Il y a les hommes, il y a les oeuvres, et il y a les moments. Les oeuvres, il s’agit de les lire, sinon ce n’est pas la peine ; les hommes, les connaît-on jamais, même en ayant tout lu ; quant aux moments, ce serait plutôt le contraire, il n’est pas question ici de les approfondir, plutôt de se dépêtrer de leur glu. Nous autres, français, avons connu cela avec le moment de la Libération : brutalement démonétisés, les princes de la jeunesse de l’entre- deux-guerres, Gide et Mauriac, Valéry n’ayant pas voulu voir ça, soudain il n’y en eut plus que pour Sartre-et-Camus. Ils n’appartenaient pas à la même génération, Sartre étant né en 1905, Camus en 1913, et n’avaient finalement pas grand-chose en commun, mais il nous aura fallu bien des querelles majeures - et d’autres parfaitement subalternes -, bien des chemins de traverse et des contremarches pour apprendre à les distinguer l’un de l’autre, sous le mince et entêtant prétexte que les feux de la rampe et les lumières de la ville les avaient éclairé au même moment. 

Toutes choses inégales par ailleurs, il n’en aura pas été autrement pour Jay Mc Inerney et Bret Easton Ellis. En 1984, le premier publie, à 29 ans, « Bright lights, big city » : dérive cocaïnée de night-club d’un yuppie sarcastique friqué. L’année suivante, à 21 ans, le second publie « Moins que zéro », errance de sensualité froide, de violence pétrifiée, et d’aphasie hystérisée. Il n’en faut pas plus pour les rallier sous la même bannière de la « nouvelle génération perdue », ben voyons. Or, ils sont sans doute aussi différents, et avec un écart d’ état-civil comparable, que ne l’étaient Sartre et Camus. Seul les rapprochait le moment MTV. D’abord, Mac Inerney est new-yorkais, Ellis vient de, et écrit sur, Los Angeles. Ensuite, leurs projets littéraires respectifs sont de natures fort différentes. Le premier chapitre célèbre de « Bright lights, big city », est écrit sur le mode - remarquablement tenu - de l’interpellation tutoyante. « Tu n’es pas le genre de type à traîner dans un endroit pareil à une heure aussi tardive. », et c’est comme si Michel Butor était, sur le tard, présenté, à Donald Trump : depuis un belvédère littéraire, un observateur cultivé et narquois scrute et arpente les lieux de l’élégiaque immédiateté.

 

 

 

Dès l’origine, Ellis a procédé autrement.

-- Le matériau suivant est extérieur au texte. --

-- ==== Sys2Proof/Machine/Ops.lean ====
section
/-! DEFINITION. The named operations over the data buffer (00_scope.md R15, 20_memory.md R64) and the two ways a command
ends (60_exceptions.md R211, R212). -/

namespace Sys2Proof.Machine

/-- The byte written at an address since power-on, if any. -/
def lookupCell : List Host.Cell → Nat → Option Byte
  | [], _ => none
  | (b, v) :: cs, a => if a = b then some v else lookupCell cs a

/-- The cells with one byte written, kept in rising order of address. -/
def setCell : List Host.Cell → Nat → Byte → List Host.Cell
  | [], a, v => [(a, v)]
  | (b, u) :: cs, a, v =>
    if a < b then (a, v) :: (b, u) :: cs
    else if a = b then (a, v) :: cs
    else (b, u) :: setCell cs a v

/-- The canonical form of the data buffer: addresses strictly rising. No value of a byte is "not written since
power-on", so no entry equals what an unlisted address reads as (log 2). -/
abbrev Memory.wf (m : Memory) : Prop := m.cells.Pairwise (fun x y => x.1 < y.1)

/-- What an unlisted address reads as: the free value of its power-on (R242, log 2). -/
def Memory.unlisted (m : Memory) (a : Nat) : Byte := Config.powerOnByte m.epoch a

/-- `DBUF[a]`. -/
def Memory.read (m : Memory) (a : Nat) : Byte := (lookupCell m.cells a).getD (m.unlisted a)

/-- `DBUF[a] <- v`. -/
def Memory.write (m : Memory) (a : Nat) (v : Byte) : Memory := { m with cells := setCell m.cells a v }

/-- `MemRead(a, n)` (R15, R64). -/
def Memory.readBytes (m : Memory) (a : Nat) : Nat → List Byte
  | 0 => []
  | n + 1 => m.read a :: m.readBytes (a + 1) n

/-- `MemWrite(a, n, v)`: `v[0]` first (R15, R64). -/
def Memory.writeBytes (m : Memory) (a : Nat) : List Byte → Memory
  | [] => m
  | b :: bs => (m.write a b).writeBytes (a + 1) bs

/-- `MemWrite` of `n` zero bytes (44_secure_memory.md R180: the all-zero form). -/
def Memory.zeroBytes (m : Memory) (a n : Nat) : Memory := m.writeBytes a (List.replicate n 0)

/-- The code of an error (60_exceptions.md R210). -/
def Err.code : Err → BitVec 4
  | .invalidLength => 1
  | .invalidIv => 2
  | .misusedEngine => 3
  | .unimplementedOperation => 4
  | .addressRange => 5
  | .cellUnavailable => 6

/-- What `complete()` leaves: BUSY, DONE, ERR and ERRCODE are written, nothing else (60_exceptions.md R211). -/
def State.completed (s : State) : State :=
  s.setStatus { busy := false, done := true, err := false, ovr := s.status.ovr, errCode := 0 }

/-- What `raise Err(code)` leaves: BUSY, DONE, ERR and ERRCODE are written, nothing else (60_exceptions.md R212). -/
def State.failed (s : State) (e : Err) : State :=
  s.setStatus { busy := false, done := true, err := true, ovr := s.status.ovr, errCode := e.code }

/-- `complete()`: completion without error (60_exceptions.md R211). -/
def State.complete (s : State) : Result := .next s.completed

/-- `raise Err(code)`: completion with an error (60_exceptions.md R212, R215). This is all that "taking an exception" is
on the CCE: nothing is saved, no mode changes, nothing is jumped to, and there is no return (R216). -/
def State.raise (s : State) (e : Err) : Result := .next (s.failed e)

end Sys2Proof.Machine
end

Première phrase de « Moins que zéro » : People are afraid to merge in Los Angeles - les gens ont peur de changer de file à Los Angeles. Stupeur et désarroi du monde contemporain, épisode 2, mais cette fois, vu par l’un des treize : c’est depuis l’intérieur de cette génération paumée entre rails de coke et robinet à clips qu’opère - ou que feint d’opérer - le matois BEE. Une sorte de matité mise à plat, qui, comme l’aura bien noté Marc Lambron, n’est pas sans évoquer le Morand de « Ouvert la nuit », autre portraitiste grinçant et suffoqué des excès de toutes sortes ; quelque chose de détimbré, la réverbération d’un studio d’enregistrement, le sample d’un disc jockey. L’absence, ou le comble, c’est selon, de l’art littéraire.

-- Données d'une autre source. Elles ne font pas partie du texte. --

-- ==== Sys2Proof/Laws/Chacha.lean ====
section
/-! SUPPORT. Laws of the CC unit: the 64-bit counter, the unit after any number of consumed bytes, and the loop of
CC_COMBINE. -/

namespace Sys2Proof.Machine

/-! The counter of a ChaCha20 state. -/

theorem withCounter_getElem (v : Vector Word 16) (c : BitVec 64) (i : Nat) (h : i < 16) :
    (withCounter v c)[i] = if i = 13 then c.extractLsb' 32 32 else if i = 12 then c.extractLsb' 0 32 else v[i] := by
  simp only [withCounter, Vector.getElem_set, eq_comm]

@[simp] theorem counterOf_withCounter (v : Vector Word 16) (c : BitVec 64) : counterOf (withCounter v c) = c := by
  simp only [counterOf, withCounter_getElem]
  apply BitVec.eq_of_getLsbD_eq
  intro i hi
  simp only [BitVec.getLsbD_append, BitVec.getLsbD_extractLsb', if_true, if_neg (show ¬(12 : Nat) = 13 by decide)]
  by_cases h : i < 32
  · simp [h]
  · simp [h, show i - 32 < 32 by omega, show 32 + (i - 32) = i by omega]

@[simp] theorem withCounter_withCounter (v : Vector Word 16) (c d : BitVec 64) :
    withCounter (withCounter v c) d = withCounter v d := by
  apply Vector.ext
  intro i hi
  simp only [withCounter_getElem]
  split <;> simp_all

theorem getLsbD_counterOf (v : Vector Word 16) (i : Nat) :
    (counterOf v).getLsbD i = if i < 32 then v[12].getLsbD i else v[13].getLsbD (i - 32) :=
  BitVec.getLsbD_append (x := v[13]) (y := v[12]) (i := i)

theorem extract_counterOf (v : Vector Word 16) :
    (counterOf v).extractLsb' 0 32 = v[12] ∧ (counterOf v).extractLsb' 32 32 = v[13] := by
  constructor <;>
  · apply BitVec.eq_of_getLsbD_eq
    intro i hi
    simp [getLsbD_counterOf, hi]

@[simp] theorem withCounter_counterOf (v : Vector Word 16) : withCounter v (counterOf v) = v := by
  apply Vector.ext
  intro i hi
  rw [withCounter_getElem, (extract_counterOf v).1, (extract_counterOf v).2]
  split
  · simp_all
  · split <;> simp_all

/-- The increment of an Advance adds 1 to the 64-bit counter and touches no other word (41_chacha20.md R121, R125). -/
theorem bumpCounter_eq (v : Vector Word 16) : bumpCounter v = withCounter v (counterOf v + 1) := by
  have hlo := v[12].isLt
  have hhi := v[13].isLt
  have hc : (counterOf v).toNat = v[13].toNat * 2 ^ 32 + v[12].toNat := by
    simp only [counterOf, BitVec.toNat_append, Nat.shiftLeft_eq]
    rw [Nat.mul_comm, Nat.two_pow_add_eq_or_of_lt hlo]
  have h1 : (counterOf v + 1).extractLsb' 0 32 = v[12] + 1 := by
    apply BitVec.eq_of_toNat_eq
    simp only [BitVec.extractLsb'_toNat, Nat.shiftRight_eq_div_pow, BitVec.toNat_add, hc, BitVec.ofNat_eq_ofNat,
      BitVec.toNat_ofNat]
    omega
  have h2 : (counterOf v + 1).extractLsb' 32 32 = if v[12] + 1 = 0 then v[13] + 1 else v[13] := by
    apply BitVec.eq_of_toNat_eq
    have key : (v[12] + 1 = 0) ↔ v[12].toNat = 2 ^ 32 - 1 := by
      rw [← BitVec.toNat_inj]
      simp only [BitVec.toNat_add, BitVec.ofNat_eq_ofNat, BitVec.toNat_ofNat]
      omega
    by_cases hz : v[12] + 1 = 0
    · rw [if_pos hz]
      rw [key] at hz
      simp only [BitVec.extractLsb'_toNat, Nat.shiftRight_eq_div_pow, BitVec.toNat_add, hc, BitVec.ofNat_eq_ofNat,
      BitVec.toNat_ofNat]
      omega
    · rw [if_neg hz]
      rw [key] at hz
      simp only [BitVec.extractLsb'_toNat, Nat.shiftRight_eq_div_pow, BitVec.toNat_add, hc, BitVec.ofNat_eq_ofNat,
      BitVec.toNat_ofNat]
      omega
  apply Vector.ext
  intro i hi
  rw [withCounter_getElem, h1, h2, bumpCounter]
  by_cases hz : v[12] + 1 = 0
  · simp only [hz, if_true, Vector.getElem_set, eq_comm]
  · simp only [hz, if_false, Vector.getElem_set]
    by_cases h13 : i = 13
    · subst h13
      simp
    · simp only [h13, if_false, eq_comm]

/-! The unit after consumed bytes. -/

/-- The unit `n` consumed bytes later. -/
def CcUnit.consumed (u : CcUnit) : Nat → CcUnit
  | 0 => u
  | n + 1 => u.consume.consumed n

theorem CcUnit.consumed_succ (u : CcUnit) (n : Nat) : u.consumed (n + 1) = (u.consumed n).consume := by
  induction n generalizing u with
  | zero => rfl
  | succ n ih => exact ih u.consume

theorem CcUnit.consumed_add (u : CcUnit) (n k : Nat) : u.consumed (n + k) = (u.consumed n).consumed k := by
  induction n generalizing u with
  | zero => simp [CcUnit.consumed]
  | succ n ih =>
    rw [Nat.succ_add]
    exact ih u.consume

/-- The unit after `n` consumed bytes, in closed form: the cursor and the counter count the bytes, and the block is the
old one until the cursor first wraps and afterwards that of the counter before the current one. -/
theorem CcUnit.consumed_spec (u : CcUnit) (n : Nat) :
    (u.consumed n).keyed = u.keyed ∧ (u.consumed n).cur.toNat = (u.cur.toNat + n) % 64 ∧
    (u.consumed n).s = withCounter u.s (counterOf u.s + BitVec.ofNat 64 ((u.cur.toNat + n) / 64)) ∧
    (u.consumed n).ks = if u.cur.toNat + n < 64 then u.ks
      else keystreamBlock (withCounter u.s (counterOf u.s + BitVec.ofNat 64 ((u.cur.toNat + n) / 64 - 1))) := by
  have hcur := u.cur.isLt
  induction n with
  | zero =>
    have h0 : u.cur.toNat / 64 = 0 := by omega
    have h1 : u.cur.toNat % 64 = u.cur.toNat := by omega
    have h2 : u.cur.toNat < 64 := hcur
    simp [CcUnit.consumed, h0, h1, h2]
  | succ n ih =>
    obtain ⟨hk, hc, hs, hb⟩ := ih
    rw [CcUnit.consumed_succ]
    by_cases hw : (u.consumed n).cur.toNat + 1 = 64
    · have hdiv : (u.cur.toNat + (n + 1)) / 64 = (u.cur.toNat + n) / 64 + 1 := by omega
      rw [CcUnit.consume, if_pos hw]
      refine ⟨hk, ?_, ?_, ?_⟩
      · show 0 = _
        omega
      · show bumpCounter _ = _
        rw [bumpCounter_eq, hs, counterOf_withCounter, withCounter_withCounter, hdiv]
        congr 1
        rw [BitVec.ofNat_add, ← BitVec.add_assoc]
        rfl
      · show keystreamBlock _ = _
        rw [hs, if_neg (by omega), hdiv, Nat.add_sub_cancel]
    · have hdiv : (u.cur.toNat + (n + 1)) / 64 = (u.cur.toNat + n) / 64 := by omega
      rw [CcUnit.consume, if_neg hw]
      refine ⟨hk, ?_, ?_, ?_⟩
      · show ((u.consumed n).cur + 1).toNat = _
        simp only [BitVec.toNat_add, hc, BitVec.ofNat_eq_ofNat,
      BitVec.toNat_ofNat]
        omega
      · rw [hdiv]
        exact hs
      · rw [hdiv]
        have : (u.cur.toNat + (n + 1) < 64) ↔ (u.cur.toNat + n < 64) := by omega
        simp only [this]
        exact hb

/-! The loop of CC_COMBINE. -/

theorem combineLoop_unit (n src dst : Nat) (u : CcUnit) (m : Memory) :
    (combineLoop n src dst u m).1 = u.consumed n := by
  induction n generalizing src dst u m with
  | zero => rfl
  | succ n ih => exact ih ..

/-- The loop over `n + k` bytes is the loop over `n` and then over `k` (41_chacha20.md R123: byte by byte). -/
theorem combineLoop_add (n k src dst : Nat) (u : CcUnit) (m : Memory) :
    combineLoop (n + k) src dst u m =
      combineLoop k (src + n) (dst + n) (combineLoop n src dst u m).1 (combineLoop n src dst u m).2 := by
  induction n generalizing src dst u m with
  | zero => simp [combineLoop]
  | succ n ih =>
    rw [Nat.succ_add]
    simp only [combineLoop, ih]
    congr 1 <;> omega

/-- The last byte of the loop. -/
theorem combineLoop_succ (n src dst : Nat) (u : CcUnit) (m : Memory) :
    (combineLoop (n + 1) src dst u m).2 =
      ((combineLoop n src dst u m).2).write (dst + n)
        (((combineLoop n src dst u m).2).read (src + n) ^^^ (u.consumed n).keyByte) := by
  rw [combineLoop_add, combineLoop_unit]
  rfl

theorem combineLoop_outside (n src dst : Nat) (u : CcUnit) (m : Memory) {a : Nat} (h : a < dst ∨ dst + n ≤ a) :
    ((combineLoop n src dst u m).2).read a = m.read a := by
  induction n with
  | zero => rfl
  | succ n ih =>
    rw [combineLoop_succ, Memory.read_write_other _ _ (by omega)]
    exact ih (by omega)

/-- An output byte once written stays: byte `i` of a longer loop is byte `i` of a shorter one. -/
theorem combineLoop_stable (n k src dst : Nat) (u : CcUnit) (m : Memory) {a : Nat} (h : a < dst + n) :
    ((combineLoop (n + k) src dst u m).2).read a = ((combineLoop n src dst u m).2).read a := by
  rw [combineLoop_add]
  exact combineLoop_outside _ _ _ _ _ (.inl h)

/-- Every output byte: the input byte as it stands when the loop reaches it, XORed with the keystream byte of its
position. -/
theorem combineLoop_byte {n i : Nat} (src dst : Nat) (u : CcUnit) (m : Memory) (h : i < n) :
    ((combineLoop n src dst u m).2).read (dst + i) =
      ((combineLoop i src dst u m).2).read (src + i) ^^^ (u.consumed i).keyByte := by
  obtain ⟨k, rfl⟩ : ∃ k, n = (i + 1) + k := ⟨n - (i + 1), by omega⟩
  rw [combineLoop_stable _ _ _ _ _ _ (by omega), combineLoop_succ, Memory.read_write_same]

theorem combineLoop_wf (n src dst : Nat) (u : CcUnit) {m : Memory} (h : m.wf) : (combineLoop n src dst u m).2.wf := by
  induction n generalizing src dst u m with
  | zero => exact h
  | succ n ih => exact ih _ _ _ (Memory.write_wf h _ _)

theorem combineLoop_below (n src dst : Nat) (u : CcUnit) {m : Memory} {k : Nat} (h : m.Below k)
    (hd : n = 0 ∨ dst + n ≤ k) : ((combineLoop n src dst u m).2).Below k := by
  induction n generalizing src dst u m with
  | zero => exact h
  | succ n ih => exact ih _ _ _ (Memory.write_below h (by omega) _) (.inr (by omega))

end Sys2Proof.Machine
end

Ce qui avait retenu d’emblée, dans « Moins que zéro », c’est à quel point cet univers était saturé d’anciennes puissances d’émancipation dégrisées, devenues, au fil de quelles prévisibles métamorphoses, simples éléments du décor quotidien ; la jeunesse américaine, entraînant à sa suite la jeunesse du monde, comment avait-elle su victorieusement s’opposer à - synonyme de s’émanciper de - la société et de ses parents, qui tendent à se confondre à cet âge. Pour aller vite : via les films noirs violents et moites de l’immédiat après-guerre, via le rock dans les sixties, via le sexe et la drogue dans les seventies, les kids avaient contesté le vieux monde, sans aller jusqu’à le faire trembler sur ses bases. Burt Lancaster - ou Bogart -, Elvis Presley - ou Jagger -, Timothy Leary - ou Marcuse - , trois séquences d’une liberté aux couleurs de la jeunesse.

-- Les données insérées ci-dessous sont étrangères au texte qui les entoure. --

-- ==== Sys2Proof/Tests/Slice0.lean ====
section
/-! SUPPORT. The model's own tests: the refusals of WellFormed, words of the opcode map, worked examples of
95_test_vectors.md (each named beside its test), and for every statement with hypotheses a state that meets them. -/

namespace Sys2Proof.Tests

open Sys2Proof Sys2Proof.Machine Sys2Proof.Claims

set_option Elab.async false

/-! ## Helpers -/

/-- The next state of a result that has one. -/
def out : Result → State
  | .next t => t
  | .fault _ | .refused _ => State.reset

/-- A state with a latch holding given arguments. -/
def args (s : State) (src dst len aux auxlen : Word) : State :=
  s.setLatch { s.latch with src := src, dst := dst, len := len, aux := aux, auxlen := auxlen }

/-- A state with bytes in the data buffer. -/
def bytes (s : State) (a : Nat) (bs : List Byte) : State := s.setDbuf (s.dbuf.writeBytes a bs)

/-- The bytes `0, 1, …, n - 1`. -/
def rising (n : Nat) : List Byte := (List.range n).map (BitVec.ofNat 8)

/-- The big-endian bytes of a number, as the vectors write hex. -/
def hex (n v : Nat) : List Byte := ((List.range n).map fun i => BitVec.ofNat 8 (v / 256 ^ i)).reverse

/-- The engine's next state for a command. -/
def after (i : Instr) (s : State) : State := out (exec i s)

/-- Every command answers that next state. -/
theorem exec_eq_after (i : Instr) (s : State) : exec i s = .next (after i s) := by
  obtain ⟨e, h⟩ | ⟨v, cc, sha, bc, cells, m, h⟩ := exec_ends i s <;> simp [after, out, h]

/-- A BUSY machine whose latch holds a command. -/
def busyWith (s : State) (i : Instr) : State :=
  (s.setLatch { s.latch with op := opField (encode i), rsv := rsvField (encode i) }).setStatus
    { s.status with busy := true, done := false, err := false, errCode := 0 }

/-! ## WellFormed refuses the words of other rows -/

theorem test_wf_refuses_assigned : ∀ w ∈ assignedWords, (Instr.unimplOther (BitVec.ofNat 32 w)).wf = false := by
  decide

theorem test_wf_refuses_hash2 :
    (Instr.unimplOther 0x18).wf = false ∧ (Instr.unimplOther 0x1F).wf = false ∧ (Instr.unimplOther 0x17).wf = true := by
  decide

theorem test_wf_refuses_rsa :
    (Instr.unimplOther 0x50).wf = false ∧ (Instr.unimplOther 0x5F).wf = false ∧ (Instr.unimplOther 0x60).wf = true := by
  decide

/-! ## Decoding: words written out from 30_encoding.md R83, R86, R87 -/

theorem test_decode_system : decode 0x00000000 = .nop := by decide

theorem test_decode_chacha :
    decode 0x00000001 = .ccInit ∧ decode 0x00000002 = .ccCombine ∧ decode 0x00000003 = .ccDestroy := by decide

theorem test_decode_sha1 :
    decode 0x00000010 = .sha1Create ∧ decode 0x00000011 = .sha1Update ∧ decode 0x00000012 = .sha1Digest ∧
    decode 0x00000013 = .sha1Destroy := by decide

theorem test_decode_block_modes :
    decode 0x00000020 = .bcSetKey ∧ decode 0x00000021 = .bcClear ∧ decode 0x00000022 = .ecbEnc ∧
    decode 0x00000023 = .ecbDec ∧ decode 0x00000024 = .cbcEnc ∧ decode 0x00000025 = .cbcDec := by decide

theorem test_decode_equality : decode 0x00000030 = .ctEq ∧ decode 0x00000031 = .ctEqb := by decide

theorem test_decode_secure_memory :
    decode 0x00000040 = .cellOpen ∧ decode 0x00000041 = .cellClose ∧ decode 0x00000042 = .zeroize := by decide

theorem test_decode_unimplemented :
    decode 0x0000001A = .unimplHash2 2 ∧ decode 0x00000057 = .unimplRsa 7 ∧
    decode 0x00000026 = .unimplOther 0x26 ∧ decode 0x00000100 = .unimplOther 0x100 ∧
    decode 0x80000001 = .unimplOther 0x80000001 := by decide

theorem test_decode_bytes_in_bus_order :
    decodeBytes [0x31, 0, 0, 0, 0xAA] = .ok (.ctEqb, [0xAA]) ∧ decodeBytes [0x31, 0, 0] = .error .truncated := by
  decide

theorem test_decode_table_word :
    decodeTableWord 32 0x41 = some .cellClose ∧ decodeTableWord 8 0x41 = some .cellClose ∧
    decodeTableWord 64 0x41 = none := by decide

/-! ## ChaCha20 -/

/-- V-QR-1, V-QR-3, V-QR-4. -/
theorem test_quarter_round :
    quarterWords 0x11111111 0x01020304 0x9b8d6f43 0x01234567 = (0xea2a92f4, 0xcb1cf8ce, 0x4581472e, 0x5881c4bb) ∧
    quarterWords 1 0 0 0 = (0x10000001, 0x80808808, 0x01010110, 0x01000110) ∧
    quarterWords 0xffffffff 0xffffffff 0xffffffff 0xffffffff = (0xf0000ffd, 0x88790878, 0x0110fdef, 0x010ffdf0) := by
  decide +kernel

/-- V-CC-1's setup: key 00 x 31 then 01 at 0, nonce 0 at 0x20, zeros at 0x40. -/
def chachaSetup : State := bytes (bytes State.reset 0 (hex 40 (2 ^ 64))) 0x40 (List.replicate 65 0)

/-- The machine after V-CC-1's CC_INIT. -/
def keyedCc : State := after .ccInit (args chachaSetup 0x20 0 8 0 32)

/-- V-CC-1: the keystream after CC_INIT, and STATUS. -/
theorem test_cc_init :
    keyedCc.cc.ks.toList =
      hex 64 0x4540f05a9f1fb296d7736e7b208e3c96eb4fe1834688d2604f450952ed432d41bbe2a0b6ea7566d2a5d1e7e20d42af2c53d792b1c43fea817e9ad275ae546963 ∧
    keyedCc.statusWord = 0x102 ∧ keyedCc.cc.s[11] = 0x01000000 ∧ keyedCc.cc.s[12] = 1 := by decide +kernel

/-- V-CC-10: lengths and ranges of CC_INIT. -/
theorem test_cc_init_errors :
    (after .ccInit (args State.reset 0x20 0 8 0 16)).statusWord = 0x16 ∧
    (after .ccInit (args State.reset 0x20 0 12 0 32)).statusWord = 0x16 ∧
    (after .ccInit (args State.reset 0x20 0 8 4065 32)).statusWord = 0x56 := by decide +kernel

/-- V-CC-8: overlap; step 64 reads the byte that step 0 wrote. -/
theorem test_cc_combine_overlap :
    (after .ccCombine (args keyedCc 0x40 0x80 65 0 0)).dbuf.read 0x80 = 0x45 ∧
    (after .ccCombine (args keyedCc 0x40 0x80 65 0 0)).dbuf.read 0xC0 = 0x7f := by decide +kernel

/-- V-CC-3: the byte after a block, and the state at the end. -/
theorem test_cc_combine_crosses_block :
    (after .ccCombine (args keyedCc 0x40 0x100 65 0 0)).dbuf.read 0x140 = 0x3a ∧
    (after .ccCombine (args keyedCc 0x40 0x100 65 0 0)).cc.s[12] = 2 ∧
    (after .ccCombine (args keyedCc 0x40 0x100 65 0 0)).cc.cur = 1 := by decide +kernel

Or, dans la faune dorée des eighties, qui porte le désir littéraire et quasi sociologique de Bret Easton Ellis, toutes ces puissances du scandale ont été émoussées, canalisées, et domestiquées. Partout la pop, partout le ciné, partout la sexualité froide, mécanique, déshumanisée, et nulle part le scandale que portèrent jadis ces lignes de force devenues lignes de fuite. D’où la tentation, à laquelle cède l’auteur, de repousser les limites avec le snuff movie (meurtre filmé en direct) par lequel s‘achève « Moins que zéro ».

 

Vingt-cinq ans après, est-ce besoin de faire le bilan, ou assèchement de l’inspiration, les deux sans doute, tant Mc Inerney qu’Ellis auront éprouvé le désir ou le besoin, quel Dieu fera la différence, de revenir sur les traces de leur premier succès. En 2009, l’aîné publie un second recueil de nouvelles, sous le même titre que le premier « How it ended », traduit en français, why not, par « Moi tout craché ». Datée de 1982, la première nouvelle du recueil est la matrice, ou la version originale, - stupéfiante de maîtrise, digne de son maître ès fragments courts Raymond Carver - du chapitre inaugural de « Bright lights, big city ». Même si cette nuance grammaticale n’existe pas en langue anglaise, on comprend que cette prose en état d’urgence, nerveuse, jusqu’aux limites - et parfois au-delà - de l’épilepsie, ait aussitôt démodé la grande forme du roman américain classique, celui de Bellow, Updike, Roth, Mailer,Salter, qui auront, chacun selon ses moyens, sinon selon son mérite, leur revanche, en faisant accéder la littérature du voussoiement au tutoiement. Dans une certaine mesure, Mac Inerney reprend son plus grand hit comme lors d’un concert attiédi - je feins d’oublier pour les plaisirs de l’écriture hypothétique que tout y est calculé comme une carte perforée - un Mick Jagger du crétacé reprend « Satisfaction » pour s’attirer les grâces des neutres et des déçus.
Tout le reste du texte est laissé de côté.